▸ **Entries provided**

/-- The loom step (R328, R329): the header's page must grant W, since retirement may write the counter. Every access of step 5 is tried
before a later step's fault is answered. -/
def attnStep (t0 : Txn) (d : AttnDesc) : AttnStep :=
  if d.seqh % 64 ≠ 0 ∨ 2 ^ 56 ≤ d.seqh then attnStuck { t0 with bad58 := true }
  else
    match txHdr t0 d.seqh with
    | (th, hd) =>
      let t1 := (txPlace th d.seqh .store).1
      if !txOk th then attnStuck t1
      else if !hd.kv then attnStuck { t1 with bad58 := true }
      else
        match txBytesLong 3 (txClean t1) hd.pool 64 with
        | (t2, bs) =>
          let w := nth 0 (wordsOf bs)
          let n := pageSlots hd
          let is := if d.p0 < d.p1 then rangeFrom (d.p0 / n) ((d.p1 - 1) / n + 1 - d.p0 / n) else []
          match attnPages hd (poolWords hd w) (txClean t2) is with
          | (t3, pages) =>
            match (if hd.vmap = 0 then (txClean t3, []) else attnVoids hd (txClean t3) (rangeFrom d.p0 (d.p1 - d.p0))) with
            | (t4, voids) =>
              let t5 := txAfter t1 (txAfter t2 (txAfter t3 t4))
              ⟨{ t5 with bad58 := t5.bad58 || (txOk t2 && !(poolOk hd w)), bad59 := t5.bad59 || hd.released },
                pages, voids, hd.slg, hd.tpg, decide (hd.cl < d.p1) || decide (2 ^ hd.slg < 2 * attnRow d), hd.cl⟩

/-- Whether the header's block debits (R209, R328). -/
def attnDebits (s : State) (id h : Nat) : Bool := match walk s id h with | some l => leafDebits l.bits | none => false

/-- The operation that an ATTN is accepted as: beside its five words it keeps SLG and TPG of the sequence. -/
def attnOp (s : State) (u : Nat) (t : Team) (causal : Bool) (w : Nat → W64) (g : AttnStep) (held : Nat) : MOp :=
  let d := attnDesc fun i => (w i).toNat
  let use := spadRows d.qaddr d.qstr (attnRow d) d.nq
  { newOp s u t (.attn causal) [w 0, w 1, w 2, w 3, w 4, BitVec.ofNat 64 (g.slg + g.tpg * 2 ^ 8)] with
    spadUse := use, destTiles := attnTiles d, destRows := [d.dt]
    pages := g.pages, voids := g.voids, held := held }

/-- ATTN .none and .causal (R328, R329): a region boundary, and an acquire at .dev. A fault returns the header's debit whole. -/
def execAttn (a : KReg) (causal : Bool) (s : State) : Out :=
  boundaryNormal { noAccess with rk := [(a.toNat, 5)] } (fun s u t =>
    let w := fun i => kreg t (a.toNat + i)
    let d := attnDesc fun i => (w i).toNat
    match attnCause s t.core causal fun i => (w i).toNat with
    | some c => matStop s u c
    | none =>
      if matFull s t.core t.part then done (waitFor s u .matrixPlace)
      else
        let g := attnStep (txStart s (.ctx t.ctx) false) d
        let die := loomDie s (.ctx t.ctx) d.seqh
        let pages := pagesUnknown s die t g.tx.pages
        let debits := attnDebits s t.ctx d.seqh
        if !pages.isEmpty then done (requestWalkAt s die u pages)
        else
          let s := g.tx.s
          match g.tx.replay with
          | some (c, x) => done (teamReplay s u c none x)
          | none =>
            match (if debits then debit8 s (.core t.core) t.ctx else (s, true)) with
            | (s1, false) => done (teamReplay s1 u 0x20 none d.seqh)
            | (s1, true) =>
              let back := fun (s : State) => undebit s (.core t.core) t.ctx (if debits then 8 else 0)
              match g.tx.hard with
              | some (c, x) => done (teamStop (back s1) u c none x)
              | none =>
                if g.tx.bad58 then matStop (back s1) u 0x58
                else if g.tx.bad59 then matStop (back s1) u 0x59
                else if g.refused then matStop (back s1) u 0x5B
                else
                  let s2 := clAcquire s1 u d.seqh g.cl
                  done (fallThrough (matPush s2 t.core t.part (attnOp s2 u t causal w g (if debits then 8 else 0))) u true)) s
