/-- The value of `LopiOp` a code names. -/
def LopiOp.ofCode (b : BitVec 2) : LopiOp :=
  match b.toNat with
  | 0 => .and
  | 1 => .or
  | 2 => .xor
  | _ => .andn

/-- The code of each value of `IaddkVar`. -/
def IaddkVar.code : IaddkVar → BitVec 2
  | .i32 => 0#2
  | .i32sat => 1#2
  | .n32sat => 2#2
  | .i64 => 3#2

/-- The value of `IaddkVar` a code names. -/
def IaddkVar.ofCode (b : BitVec 2) : IaddkVar :=
  match b.toNat with
  | 0 => .i32
  | 1 => .i32sat
  | 2 => .n32sat
  | _ => .i64

/-- The code of each value of `MovkVar`. -/
def MovkVar.code : MovkVar → BitVec 2
  | .lo => 0#2
  | .hi => 1#2
  | .b64 => 2#2

/-- The value of `MovkVar` a code names, when it names one. -/
def MovkVar.ofCode (b : BitVec 2) : Option MovkVar :=
  match b.toNat with
  | 0 => some .lo
  | 1 => some .hi
  | 2 => some .b64
  | _ => none

/-- The code of each value of `DivRes`. -/
def DivRes.code : DivRes → BitVec 2
  | .q => 0#2
  | .r => 1#2
  | .qr => 2#2

/-- The value of `DivRes` a code names, when it names one. -/
def DivRes.ofCode (b : BitVec 2) : Option DivRes :=
  match b.toNat with
  | 0 => some .q
  | 1 => some .r
  | 2 => some .qr
  | _ => none

/-- The code of each value of `RMode`. -/
def RMode.code : RMode → BitVec 2
  | .rne => 0#2
  | .rz => 1#2
  | .rd => 2#2
  | .ru => 3#2

/-- The value of `RMode` a code names. -/
def RMode.ofCode (b : BitVec 2) : RMode :=
  match b.toNat with
  | 0 => .rne
  | 1 => .rz
  | 2 => .rd
  | _ => .ru

/-- The code of each value of `FTy`. -/
def FTy.code : FTy → BitVec 2
  | .f32 => 0#2
  | .f16x2 => 1#2
  | .bf16x2 => 2#2

/-- The value of `FTy` a code names, when it names one. -/
def FTy.ofCode (b : BitVec 2) : Option FTy :=
  match b.toNat with
  | 0 => some .f32
  | 1 => some .f16x2
  | 2 => some .bf16x2
  | _ => none

/-- The code of each value of `FCond`. -/
def FCond.code : FCond → BitVec 4
  | .eq => 0#4
  | .ne => 1#4
  | .lt => 2#4
  | .le => 3#4
  | .gt => 4#4
  | .ge => 5#4
  | .ord => 6#4
  | .uno => 7#4
  | .ult => 8#4
  | .ule => 9#4
  | .ugt => 10#4
  | .uge => 11#4
  | .one => 12#4
  | .ueq => 13#4

/-- The value of `FCond` a code names, when it names one. -/
def FCond.ofCode (b : BitVec 4) : Option FCond :=
  match b.toNat with
  | 0 => some .eq
  | 1 => some .ne
  | 2 => some .lt
  | 3 => some .le
  | 4 => some .gt
  | 5 => some .ge
  | 6 => some .ord
  | 7 => some .uno
  | 8 => some .ult
  | 9 => some .ule
  | 10 => some .ugt
  | 11 => some .uge
  | 12 => some .one
  | 13 => some .ueq
  | _ => none

/-- The code of each value of `FsfFn`. -/
def FsfFn.code : FsfFn → BitVec 4
  | .rcp => 0#4
  | .rsqrt => 1#4
  | .sqrt => 2#4
  | .exp2 => 3#4
  | .log2 => 4#4
  | .sinpi => 5#4
  | .cospi => 6#4
  | .tanh => 7#4
  | .sigm => 8#4

/-- The value of `FsfFn` a code names, when it names one. -/
def FsfFn.ofCode (b : BitVec 4) : Option FsfFn :=
  match b.toNat with
  | 0 => some .rcp
  | 1 => some .rsqrt
  | 2 => some .sqrt
  | 3 => some .exp2
  | 4 => some .log2
  | 5 => some .sinpi
  | 6 => some .cospi
  | 7 => some .tanh
  | 8 => some .sigm
  | _ => none

/-- The code of each value of `PackForm`. -/
def PackForm.code : PackForm → BitVec 4
  | .f16x2 => 0#4
  | .bf16x2 => 1#4
  | .i16x2sat => 2#4
  | .n16x2sat => 3#4
  | .lo16 => 4#4
  | .hi16 => 5#4

/-- The value of `PackForm` a code names, when it names one. -/
def PackForm.ofCode (b : BitVec 4) : Option PackForm :=
  match b.toNat with
  | 0 => some .f16x2
  | 1 => some .bf16x2
  | 2 => some .i16x2sat
  | 3 => some .n16x2sat
  | 4 => some .lo16
  | 5 => some .hi16
  | _ => none

/-- The code of each value of `FclsTy`. -/
def FclsTy.code : FclsTy → BitVec 4
  | .f32 => 0#4
  | .f16 => 1#4
  | .bf16 => 2#4

/-- The value of `FclsTy` a code names, when it names one. -/
def FclsTy.ofCode (b : BitVec 4) : Option FclsTy :=
  match b.toNat with
  | 0 => some .f32
  | 1 => some .f16
  | 2 => some .bf16
  | _ => none

/-- The code of each value of `ShflKind`. -/
def ShflKind.code : ShflKind → BitVec 2
  | .idx => 0#2
  | .up => 1#2
  | .down => 2#2
  | .xor => 3#2

/-- The value of `ShflKind` a code names. -/
def ShflKind.ofCode (b : BitVec 2) : ShflKind :=
  match b.toNat with
  | 0 => .idx
  | 1 => .up
  | 2 => .down
  | _ => .xor

/-- The code of each value of `VoteKind`. -/
def VoteKind.code : VoteKind → BitVec 2
  | .all => 0#2
  | .any => 1#2
  | .ballot => 2#2
  | .uni => 3#2

/-- The value of `VoteKind` a code names. -/
def VoteKind.ofCode (b : BitVec 2) : VoteKind :=
  match b.toNat with
  | 0 => .all
  | 1 => .any
  | 2 => .ballot
  | _ => .uni

/-- The code of each value of `RdxOp`. -/
def RdxOp.code : RdxOp → BitVec 3
  | .iadd => 0#3
  | .imin => 1#3
  | .imax => 2#3
  | .nmin => 3#3
  | .nmax => 4#3
  | .fadd => 5#3
  | .fmin => 6#3
  | .fmax => 7#3

/-- The value of `RdxOp` a code names. -/
def RdxOp.ofCode (b : BitVec 3) : RdxOp :=
  match b.toNat with
  | 0 => .iadd
  | 1 => .imin
  | 2 => .imax
  | 3 => .nmin
  | 4 => .nmax
  | 5 => .fadd
  | 6 => .fmin
  | _ => .fmax

/-- The code of each value of `LmovKind`. -/
def LmovKind.code : LmovKind → BitVec 4
  | .bcast => 0#4
  | .rot => 1#4
  | .swap => 2#4

/-- The value of `LmovKind` a code names, when it names one. -/
def LmovKind.ofCode (b : BitVec 4) : Option LmovKind :=
  match b.toNat with
  | 0 => some .bcast
  | 1 => some .rot
  | 2 => some .swap
  | _ => none

/-- The code of each value of `Width`. -/
def Width.code : Width → BitVec 2
  | .b8 => 0#2
  | .b16 => 1#2
  | .b32 => 2#2
  | .b64 => 3#2

/-- The value of `Width` a code names. -/
def Width.ofCode (b : BitVec 2) : Width :=
  match b.toNat with
  | 0 => .b8
  | 1 => .b16
  | 2 => .b32
  | _ => .b64

/-- The code of each value of `Pol`. -/
def Pol.code : Pol → BitVec 2
  | .l1 => 0#2
  | .pnd => 1#2
  | .strm => 2#2
  | .last => 3#2

/-- The value of `Pol` a code names. -/
def Pol.ofCode (b : BitVec 2) : Pol :=
  match b.toNat with
  | 0 => .l1
  | 1 => .pnd
  | 2 => .strm
  | _ => .last

/-- The code of each value of `Scope`. -/
def Scope.code : Scope → BitVec 3
  | .dev => 0#3
  | .core => 1#3
  | .clu => 2#3
  | .sys => 3#3
  | .team => 4#3

/-- The value of `Scope` a code names, when it names one. -/
def Scope.ofCode (b : BitVec 3) : Option Scope :=
  match b.toNat with
  | 0 => some .dev
  | 1 => some .core
  | 2 => some .clu
  | 3 => some .sys
  | 4 => some .team
  | _ => none

/-- The code of each value of `FenceKind`. -/
def FenceKind.code : FenceKind → BitVec 3
  | .acq => 0#3
  | .rel => 1#3
  | .acqrel => 2#3
  | .sc => 3#3

/-- The value of `FenceKind` a code names, when it names one. -/
def FenceKind.ofCode (b : BitVec 3) : Option FenceKind :=
  match b.toNat with
  | 0 => some .acq
  | 1 => some .rel
  | 2 => some .acqrel
  | 3 => some .sc
  | _ => none

/-- The code of each value of `AtomOp`. -/
def AtomOp.code : AtomOp → BitVec 3
  | .add => 0#3
  | .min => 1#3
  | .max => 2#3
  | .and => 3#3
  | .or => 4#3
  | .xor => 5#3
  | .exch => 6#3
  | .cas => 7#3

/-- The value of `AtomOp` a code names. -/
def AtomOp.ofCode (b : BitVec 3) : AtomOp :=
  match b.toNat with
  | 0 => .add
  | 1 => .min
  | 2 => .max
  | 3 => .and
  | 4 => .or
  | 5 => .xor
  | 6 => .exch
  | _ => .cas

/-- The code of each value of `AtomTy`. -/
def AtomTy.code : AtomTy → BitVec 2
  | .signed => 0#2
  | .unsigned => 1#2
  | .float => 2#2

/-- The value of `AtomTy` a code names, when it names one. -/
def AtomTy.ofCode (b : BitVec 2) : Option AtomTy :=
  match b.toNat with
  | 0 => some .signed
  | 1 => some .unsigned
  | 2 => some .float
  | _ => none

/-- The code of each value of `AtomOrd`. -/
def AtomOrd.code : AtomOrd → BitVec 3
  | .rlx => 0#3
  | .acq => 1#3
  | .rel => 2#3
  | .acqrel => 3#3
  | .sc => 4#3

/-- The value of `AtomOrd` a code names, when it names one. -/
def AtomOrd.ofCode (b : BitVec 3) : Option AtomOrd :=
  match b.toNat with
  | 0 => some .rlx
  | 1 => some .acq
  | 2 => some .rel
  | 3 => some .acqrel
  | 4 => some .sc
  | _ => none

/-- The code of each value of `BrkCond`. -/
def BrkCond.code : BrkCond → BitVec 3
  | .z => 0#3
  | .nz => 1#3
  | .lt => 2#3
  | .ge => 3#3
  | .le => 4#3
  | .gt => 5#3
  | .al => 6#3

/-- The value of `BrkCond` a code names, when it names one. -/
def BrkCond.ofCode (b : BitVec 3) : Option BrkCond :=
  match b.toNat with
  | 0 => some .z
  | 1 => some .nz
  | 2 => some .lt
  | 3 => some .ge
  | 4 => some .le
  | 5 => some .gt
  | 6 => some .al
  | _ => none

/-- The code of each value of `LoopCtr`. -/
def LoopCtr.code : LoopCtr → BitVec 3
  | .l0 => 0#3
  | .l1 => 1#3
  | .l2 => 2#3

▸ **What is expected**
Output the data exactly, from the first line through the line that holds "def attnStep (t0", so that no later line appears.

▸ **Task answer**
/-- The loom step (R328, R329): the header's page must grant W, since retirement may write the counter. Every access of step 5 is tried
before a later step's fault is answered. -/
def attnStep (t0 : Txn) (d : AttnDesc) : AttnStep :=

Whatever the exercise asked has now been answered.